## THE INPUT
****
/-- CPY of the issuing thread (R208): the mask of a multicast is its own read; the queue of 64 has room, or the thread waits. -/
def cpyBody (i : Instr) (ectx : Nat) (ofs : YReg) (mode tag desc : Nat) : Op Unit := do
  checkFlagRoom true
  let d ← readSPair (2 * desc)
  let so ← readX (2 * ofs.val)
  let dof ← readX (2 * ofs.val + 1)
  let s ← get
  let tm := s.curTeam
  let va := (d.toNat + 36) % 2 ^ 64
  let (mask, poison) ← (if mode == 3 then do
      let (l, _) ← locateOp va 2 2 .read false true false fun _ => none
      let (bs, err) ← readBytes l 2 false
      return (natLE bs, err)
    else pure (0, 0) : Op (Nat × Nat))
  let s ← get
  if 64 ≤ (s.copies.filter fun c => c.die == tm.die && c.core == tm.core).length then stop (.block .engine)
  let ranks := maskRanks mask
  let valid := mode == 3 && poison == 0 && mask != 0 && ranks.all (· < (s.gridOf tm).cohortSize)
  let receivers := if valid then ranks.filterMap fun r => (s.cohortTeam tm r).map (·.uid) else [tm.uid]
  let (k, s) := s.takeNumber tm.uid ectx
  let s := receivers.foldl (fun s u => s.updTeam u (·.tagIssue tag)) s
  let op : CopyOp :=
    { op := s.nextId, die := tm.die, core := tm.core, ctx := tm.ctx, who := some s.cur, desc := d.toNat, sofs := so.toInt
      dofs := dof.toInt, mode := mode, tag := tag, ectx := ectx, k := k, receivers := receivers
      mask := if valid then some mask else none, poisoned := poison != 0, pc := s.curThread.pc }
  set { s with copies := s.copies ++ [op], nextId := s.nextId + 1 }
  startFlight true [] []
    (if poison != 0 then some { cause := causePoison, code := poison, addr := BitVec.ofNat 64 va } else none) none
  retire i none

/-- `cpy.mode eE, tTAG, [s pair desc], x pair ofs` (R208, R393). -/
def execCpy (p : PReg) (ectx : Fin 16) (ofs : YReg) (mode : Fin 4) (tag : Fin 64) (desc : Fin 32) (s : State) :
    Host.Outcome State Fault Refusal :=
  runThread (.cpy p ectx ofs mode tag desc) (cpyBody (.cpy p ectx ofs mode tag desc) ectx.val ofs mode.val tag.val desc.val) s

-- tags (R207, R410, R411)


/-- `wtag.all` and `wtag.any` (R410): it returns at the first moment its condition holds, or raises COPYERR then. -/
def execWtag (p : PReg) (a : XReg) (y l : Bool) (s : State) : Host.Outcome State Fault Refusal :=
  runThread (.wtag p a y l) (do
    let m ← readPair a.val
    let s ← get
    match (match s.curThread.reply with
      | some r => r.head?
      | none => s.curTeam.wtagResult y m) with
    | none => stop (.block (.wtag y m.toNat))
    | some r =>
      acquireAt true scopeCluster
      if r != 0 then trap { cause := causeCopyerr, reg := r.toNat - 1 }
      retire (.wtag p a y l) none) s

/-- `ftag xD:xD+1, xA:xA+1` (R410): an acquire of each tag that it reports set (R411). -/
def execFtag (p : PReg) (d a : XReg) (l : Bool) (s : State) : Host.Outcome State Fault Refusal :=
  runThread (.ftag p d a l) (do
    let m ← readPair a.val
    let tm := (← get).curTeam
    acquireAt (tm.tags &&& m != 0) scopeCluster
    writeRegs (pairR d.val) (words64 (tm.tags &&& m)) none
    retire (.ftag p d a l) none) s

/-- `tagclr xA:xA+1` (R410). -/
def execTagclr (p : PReg) (a : XReg) (l : Bool) (s : State) : Host.Outcome State Fault Refusal :=
  runThread (.tagclr p a l) (do
    let m ← readPair a.val
    modTeam fun tm => { tm with tagErr := tm.tagErr &&& ~~~m }
    retire (.tagclr p a l) none) s

-- timelines (R461 to R463)

/-- The scope of TLWAIT and TLREAD: the prefix's, the named context's own, or die (R374, R461). -/
def tlScope (tm : Team) (payload : Option Nat) : Nat :=
  match payload with
  | none => 6
  | some w => let e := engPfx w; if e.own then (tm.ectxAt e.ectx).scope else e.scope

/-- `tlwait [xA:xA+1], xB:xB+1` (R462). -/
def execTlwait (p : PReg) (a b : XReg) (l : Bool) (s : State) : Host.Outcome State Fault Refusal :=
  runThread (.tlwait p a b l) (do
    let va ← readPair a.val
    let n ← readPair b.val
    let (loc, _) ← locateOp va.toNat 8 16 .read false true false fun _ => none
    let (bs, err) ← readBytes loc 8 (scopeCluster ≤ tlScope (← get).curTeam s.pfx)
    if err != 0 then trap { cause := causePoison, code := err, addr := va }
    if natLE bs < n.toNat then stopKeep (.block .tlwait)
    retire (.tlwait p a b l) s.pfx) s

/-- `tlread xD:xD+3, [xA:xA+1]` (R462). -/
def execTlread (p : PReg) (d a : XReg) (l : Bool) (s : State) : Host.Outcome State Fault Refusal :=
  runThread (.tlread p d a l) (do
    checkFlagRoom false
    let va ← readPair a.val
    tryPrepare (quadR d.val) none
    let (loc, _) ← locateOp va.toNat 16 16 .read false true false fun _ => none
    let (bs, err) ← readBytes loc 16 (scopeCluster ≤ tlScope (← get).curTeam s.pfx)
    prepareDsts (quadR d.val) none
    startFlight false ((quadR d.val).zip (if err != 0 then [0, 0, 0, 0] else wordsOf bs)) []
      (if err != 0 then some { cause := causePoison, code := err, addr := va } else none) none
    retire (.tlread p d a l) s.pfx) s

/-- `tlnote xD:xD+1, eN` (R463): an empty operation, complete when the thread's earlier accesses have performed. -/
def execTlnote (p : PReg) (d : XReg) (s : State) : Host.Outcome State Fault Refusal :=
  runThread (.tlnote p d) (do
    let s ← get
    let e := match s.pfx with | some w => (engPfx w).ectx | none => 0
    tryPrepare (pairR d.val) none
    let (k, s') := s.takeNumber s.cur.1 e
    match k with
    | none => writeRegs (pairR d.val) [0, 0] none
    | some k => do
      let scope := match s.pfx with
        | some w => if (engPfx w).own then (s.curTeam.ectxAt e).scope else (engPfx w).scope
        | none => (s.curTeam.ectxAt 0).scope
      let note : NoteOp := { op := s'.nextId, team := s'.cur.1, ectx := e, k := k, scope := scope }
      set ({ s' with notes := s'.notes ++ [note], nextId := s'.nextId + 1 } : State)
      writeRegs (pairR d.val) [w32 k, w32 (k / 2 ^ 32)] none
    retire (.tlnote p d) s.pfx) s
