/-- The entry records read; none when one names no shader or binner node, or has a reserved byte set (R73). -/
def readEntries (m : Master) (ns : List Node) (arr : Nat) : Nat → Eng (Option (List (Nat × List Byte)))
  | 0 => return some []
  | n + 1 => do
    let before ← readEntries m ns arr n
    match before with
    | none => return none
    | some es =>
      let eb ← engLoadBlocks m 16 1 (arr + 16 * n)
      let i := natAt eb 0 2
      match ns[i]? with
      | none => return none
      | some nd =>
        if !zeroAt eb 2 6 || (nd.kind != 1 && nd.kind != 2) then return none
        let bs ← feBytes m (natAt eb 8 8) nd.recSize
        return some (es ++ [(i, bs)])

/-- What a GRAPH command reads: the graph and its entry records; none for ERR_BODY (R72, R73). -/
def readGraph (m : Master) (c : Context) (va arr count : Nat) : Eng (Option (List Node × List (Nat × List Byte) × Nat)) := do
  if va % 64 != 0 || arr % 16 != 0 then return none
  let gb ← engLoadBlocks m 64 1 va
  let n := natAt gb 0 2
  let e := natAt gb 2 2
  let tbl := natAt gb 8 8
  let edg := natAt gb 16 8
  let pool := natAt gb 24 8
  if !(1 ≤ n && n ≤ 4096 && zeroAt gb 4 4 && tbl % 64 == 0 && edg % 8 == 0 && (e != 0 || edg == 0) && pool % 4096 == 0 && zeroAt gb 36 28) then
    return none
  let l ← engLoc m pool 8 .write false
  if l.home != c.die then return none
  let edges ← feBytes m edg (2 * e)
  match ← readNodes m c e edges tbl n with
  | none => return none
  | some ns =>
    if !nodesOk ns (natAt gb 32 4) then return none
    let es ← readEntries m ns arr count
    return es.map fun es => (ns, es, pool)

/-- Entry records appended in array order while their queues have room (R73). -/
def appendEntries : List Node → List (Nat × List Byte) → List Node × List (Nat × List Byte)
  | ns, [] => (ns, [])
  | ns, (i, bs) :: es =>
    if (match ns[i]? with | some nd => decide (nd.queue.length < nd.cap) | none => false) then
      appendEntries (ns.modify i fun nd => { nd with queue := nd.queue ++ [bs] }) es
    else (ns, (i, bs) :: es)

/-- Entry records that waited, appended as room appears (R73). -/
def State.appendPending (s : State) : State :=
  { s with ctxs := s.ctxs.map fun (c : Context) =>
      { c with graph := c.graph.map fun g => if g.pend.isEmpty then g else
          let (ns, p) := appendEntries g.nodes g.pend
          { g with nodes := ns, pend := p } } }

/-- GRAPH command (R72, R73): it starts only while the active graph is idle; the open code version is sealed first (R361). -/
def execGraph (die q idx : Nat) (s : State) : Host.Outcome State Fault Refusal :=
  match s.startable die q idx (· == 2) with
  | none => .next s
  | some (qu, c, x) =>
    if (match x.graph with | some g => !s.graphIdle x.die x.num g | none => false) then .next s
    else if !slotPlain c.slot 28 then .next (s.queueError qu.uid c.idx errBody)
    else
      let s := s.sealVersion x.die x.num
      match s.ctx? x.die x.num with
      | none => .next s
      | some x =>
        let m := feMaster x.die x.num
        let count := natAt c.slot 24 4
        match readGraph m x (natAt c.slot 8 8) (natAt c.slot 16 8) count s with
        | .error r => .next (s.feStop qu.uid c.idx r m errBody)
        | .ok (none, s) => .next (s.queueError qu.uid c.idx errBody)
        | .ok (some (ns, es, pool), s) =>
          let (ns, pend) := appendEntries ns es
          let g : Graph := { nodes := ns, waiting := if count == 0 then none else some (qu.uid, c.idx), pend := pend, pool := pool
                             version := x.current, prio := qu.prio }
          let s := s.updCtx x.die x.num fun x => { x with graph := some g }
          if count == 0 then .next (s.finishCmd qu.uid c.idx none) else .next (s.setCmd qu.uid c.idx .graphing)

-- the other commands (R65)

/-- COPY command (R65): its descriptor, which the front end reads (R480), goes to the copy engine in an engine context of the queue's context. -/
def execCopy (die q idx : Nat) (s : State) : Host.Outcome State Fault Refusal :=
  match s.startable die q idx (· == 3) with
  | none => .next s
  | some (qu, c, x) =>
    let e := natAt c.slot 16 2
    let mode := natAt c.slot 18 1
    if !slotPlain c.slot 19 || 16 ≤ e || 3 ≤ mode then .next (s.queueError qu.uid c.idx errBody)
    else
      let desc := natAt c.slot 8 8
      let m := feMaster x.die x.num
      match (if desc % 64 == 0 then engLoadBlocks m 64 4 desc else pure [] : Eng (List Byte)) s with
      | .error r => .next (s.feStop qu.uid c.idx r m errBody)
      | .ok (dbytes, s) =>
      let ec := x.ectx[e]?.getD {}
      let op := s.nextId
      let k := if ec.tl == 0 then none else some ec.next.toNat
      let out : OpOut := { team := none, die := x.die, ctx := x.num, ectx := e, k := ec.next.toNat, tl := ec.tl, scope := ec.scope }
      let s := if k.isNone then s
        else { s.updCtx x.die x.num (fun x => { x with ectx := x.ectx.setIfInBounds e { ec with next := ec.next + 1 } }) with
               ops := s.ops ++ [out] }
      let copy : CopyOp :=
        { op := op, die := x.die, core := 0xFFFF, ctx := x.num, who := none, desc := desc, dbytes := dbytes, sofs := 0, dofs := 0, mode := mode
          tag := 0, ectx := e, k := k, receivers := [], mask := none, cmd := some (qu.uid, c.idx) }
      .next (({ s with nextId := op + 1, copies := s.copies ++ [copy] } : State).setCmd qu.uid c.idx (.copying op))

/-- A WAIT looks at its timeline (R65). -/
def State.tryWait (s : State) (qu : Queue) (idx tl n : Nat) : State :=
  let m := feMaster qu.die qu.ctx
  match engLoad m tl 8 s with
  | .ok (bs, s) => if natLE bs < n then s else s.finishCmd qu.uid idx none
  | .error r => s.feStop qu.uid idx r m errBody

/-- WAIT command (R65). -/
def execWait (die q idx : Nat) (s : State) : Host.Outcome State Fault Refusal :=
  match s.startable die q idx (· == 4) with
  | none => .next s
  | some (qu, c, _) =>
    let tl := natAt c.slot 8 8
    let n := natAt c.slot 16 8
    if !slotPlain c.slot 24 || tl % 16 != 0 then .next (s.queueError qu.uid c.idx errBody)
    else .next ((s.setCmd qu.uid c.idx (.waiting tl n)).tryWait qu c.idx tl n)

/-- A waiting WAIT whose timeline has reached its value completes (R65). -/
def execWaitComplete (die q idx : Nat) (s : State) : Host.Outcome State Fault Refusal :=
  match s.queues.find? fun x => x.die == die && x.num == q with
  | none => .next s
  | some qu =>
    match (qu.cmd? idx).bind (·.st) with
    | some (.waiting tl n) => if qu.held.isSome then .next s else .next (s.tryWait qu idx tl n)
    | _ => .next s

/-- SIGNAL command (R65): a timeline never moves back. -/
def execSignal (die q idx : Nat) (s : State) : Host.Outcome State Fault Refusal :=
  match s.startable die q idx (· == 5) with
  | none => .next s
  | some (qu, c, _) =>
    let tl := natAt c.slot 8 8
    let m := feMaster qu.die qu.ctx
    if !slotPlain c.slot 24 || tl % 16 != 0 then .next (s.queueError qu.uid c.idx errBody)
    else match engTimeline m tl (natAt c.slot 16 8) s with
      | .ok (_, s) => .next (s.finishCmd qu.uid c.idx none)
      | .error r => .next (s.feStop qu.uid c.idx r m errBody)

/-- The cached translations of a context on a die dropped: those that touch a range, or all (R65, R162). -/
def State.dropTlb (s : State) (die ctx va len : Nat) : State :=
  { s with cores := s.cores.map fun (c : CoreState) => if c.die != die then c else
      { c with tlb := c.tlb.filter fun (t : TlbEntry) =>
          !(t.ctx == ctx && (len == 0 || (t.page * pageBytes t.level < va + len && va < (t.page + 1) * pageBytes t.level))) } }

/-- MAPSYNC command (R65). -/
def execMapsync (die q idx : Nat) (s : State) : Host.Outcome State Fault Refusal :=
  match s.startable die q idx (· == 6) with
  | none => .next s
  | some (qu, c, x) =>
    if !slotPlain c.slot 24 then .next (s.queueError qu.uid c.idx errBody)
    else .next ((s.dropTlb x.die x.num (natAt c.slot 8 8) (natAt c.slot 16 8)).finishCmd qu.uid c.idx none)

/-- A switch of a failed context: its resident teams end without a save (R282). -/
def State.dropFailed (s : State) (die ctx : Nat) : State :=
  ((s.teams.filter fun t => t.die == die && t.ctx == ctx && t.status != .ended && t.status != .out && t.prologue.isNone).map (·.uid)).foldl
    (fun (s : State) uid => if (s.team? uid).any (·.status != .ended) then s.killTeam uid else s) s

/-- CHECKPOINT command (R65, R301, R304). -/
def execCheckpoint (die q idx : Nat) (s : State) : Host.Outcome State Fault Refusal :=
  match s.startable die q idx (· == 7) with
  | none => .next s
  | some (qu, c, x) =>
    if !slotPlain c.slot 8 then .next (s.queueError qu.uid c.idx errBody)
    else if x.die == 0 || !x.checkpoint then .next (s.finishCmd qu.uid c.idx (some 4))
    else if x.failed then .next ((s.dropFailed x.die x.num).finishCmd qu.uid c.idx (some 6))
    else .next ((s.setCmd qu.uid c.idx .checkpointing).updCtx x.die x.num fun x => { x with ckptWanted := true })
****
## TASK OBJECTIVE
Please give an exact restatement of only the lines from the beginning of the material above to the line with "let d ← readSPair (2 * desc)", inclusive.

## WRITTEN ANSWER
/-- CPY of the issuing thread (R208): the mask of a multicast is its own read; the queue of 64 has room, or the thread waits. -/
def cpyBody (i : Instr) (ectx : Nat) (ofs : YReg) (mode tag desc : Nat) : Op Unit := do
  checkFlagRoom true
  let d ← readSPair (2 * desc)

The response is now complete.